/-- Everything trap 0 can do. -/
theorem trapRead_cases (p : Word) (z : Reg) (s : State) :
    (∃ f, s.paramBlock p = .error f ∧ trapRead p z s = .next (s.raise f)) ∨
    (∃ b a, s.paramBlock p = .ok b ∧ s.platform.firstUnadmitted b.buf b.nbyte = some a ∧
      trapRead p z s = .next (s.raise (.memoryAccessFault a))) ∨
    (∃ b r, s.paramBlock p = .ok b ∧ s.platform.firstUnadmitted b.buf b.nbyte = none ∧
      r = s.readReply b.fd b.nbyte ∧
      trapRead p z s =
        .next (((s.setMem (s.mem.writeBytes b.buf (readData r))).recordHost (.read b.fd b.nbyte r)
          (afterRead s.hostReplies)).writeReg z (readValue r)).advance) := by
  cases hp : s.paramBlock p with
  | error f => exact .inl ⟨f, rfl, by simp [trapRead, hp]⟩
  | ok b =>
    cases hu : s.platform.firstUnadmitted b.buf b.nbyte with
    | some a => exact .inr (.inl ⟨b, a, rfl, hu, by simp [trapRead, hp, hu]⟩)
    | none => exact .inr (.inr ⟨b, _, rfl, hu, rfl, by simp [trapRead, hp, hu, trapReturn]⟩)

/-- Everything trap 1 can do. -/
theorem trapWrite_cases (p : Word) (z : Reg) (s : State) :
    (∃ f, s.paramBlock p = .error f ∧ trapWrite p z s = .next (s.raise f)) ∨
    (∃ b a, s.paramBlock p = .ok b ∧ s.platform.firstUnadmitted b.buf b.nbyte = some a ∧
      trapWrite p z s = .next (s.raise (.memoryAccessFault a))) ∨
    (∃ b data r, s.paramBlock p = .ok b ∧ s.platform.firstUnadmitted b.buf b.nbyte = none ∧
      data = s.mem.readBytes b.buf b.nbyte ∧ r = s.writeReply b.fd data ∧
      trapWrite p z s =
        .next ((s.recordHost (.write b.fd data r) (afterWrite s.hostReplies)).writeReg z
          (writeValue r)).advance) := by
  cases hp : s.paramBlock p with
  | error f => exact .inl ⟨f, rfl, by simp [trapWrite, hp]⟩
  | ok b =>
    cases hu : s.platform.firstUnadmitted b.buf b.nbyte with
    | some a => exact .inr (.inl ⟨b, a, rfl, hu, by simp [trapWrite, hp, hu]⟩)
    | none => exact .inr (.inr ⟨b, _, _, rfl, hu, rfl, rfl, by simp [trapWrite, hp, hu, trapReturn]⟩)

/-- Everything any other trap number can do. -/
theorem trapOther_cases (n p : Word) (z : Reg) (s : State) :
    (n ∉ s.platform.extraTraps ∧ trapOther n p z s = .next (s.raise (.unknownTrap n))) ∨
    (∃ a, n ∈ s.platform.extraTraps ∧ firstUnadmittedAccess s.platform (s.otherReply n p).accesses = some a ∧
      trapOther n p z s = .next (s.raise (.memoryAccessFault a))) ∨
    (∃ r, n ∈ s.platform.extraTraps ∧ r = s.otherReply n p ∧ firstUnadmittedAccess s.platform r.accesses = none ∧
      trapOther n p z s =
        .next (((s.setMem (s.mem.writeCells r.writes)).recordHost (.other n p r)
          (afterOther s.hostReplies)).writeReg z r.value).advance) := by
  by_cases hn : n ∈ s.platform.extraTraps
  · cases hu : firstUnadmittedAccess s.platform (s.otherReply n p).accesses with
    | some a => exact .inr (.inl ⟨a, hn, rfl, by simp [trapOther, hn, hu]⟩)
    | none => exact .inr (.inr ⟨_, hn, rfl, hu, by simp [trapOther, hn, hu, trapReturn]⟩)
  · exact .inl ⟨hn, by simp [trapOther, hn]⟩

end Sys2Proof.Machine
end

# TASK DIRECTIONS
Each line above that contains the word "advance" should be copied.

# ANSWER AREA
          (afterRead s.hostReplies)).writeReg z (readValue r)).advance) := by
          (writeValue r)).advance) := by
          (afterOther s.hostReplies)).writeReg z r.value).advance) := by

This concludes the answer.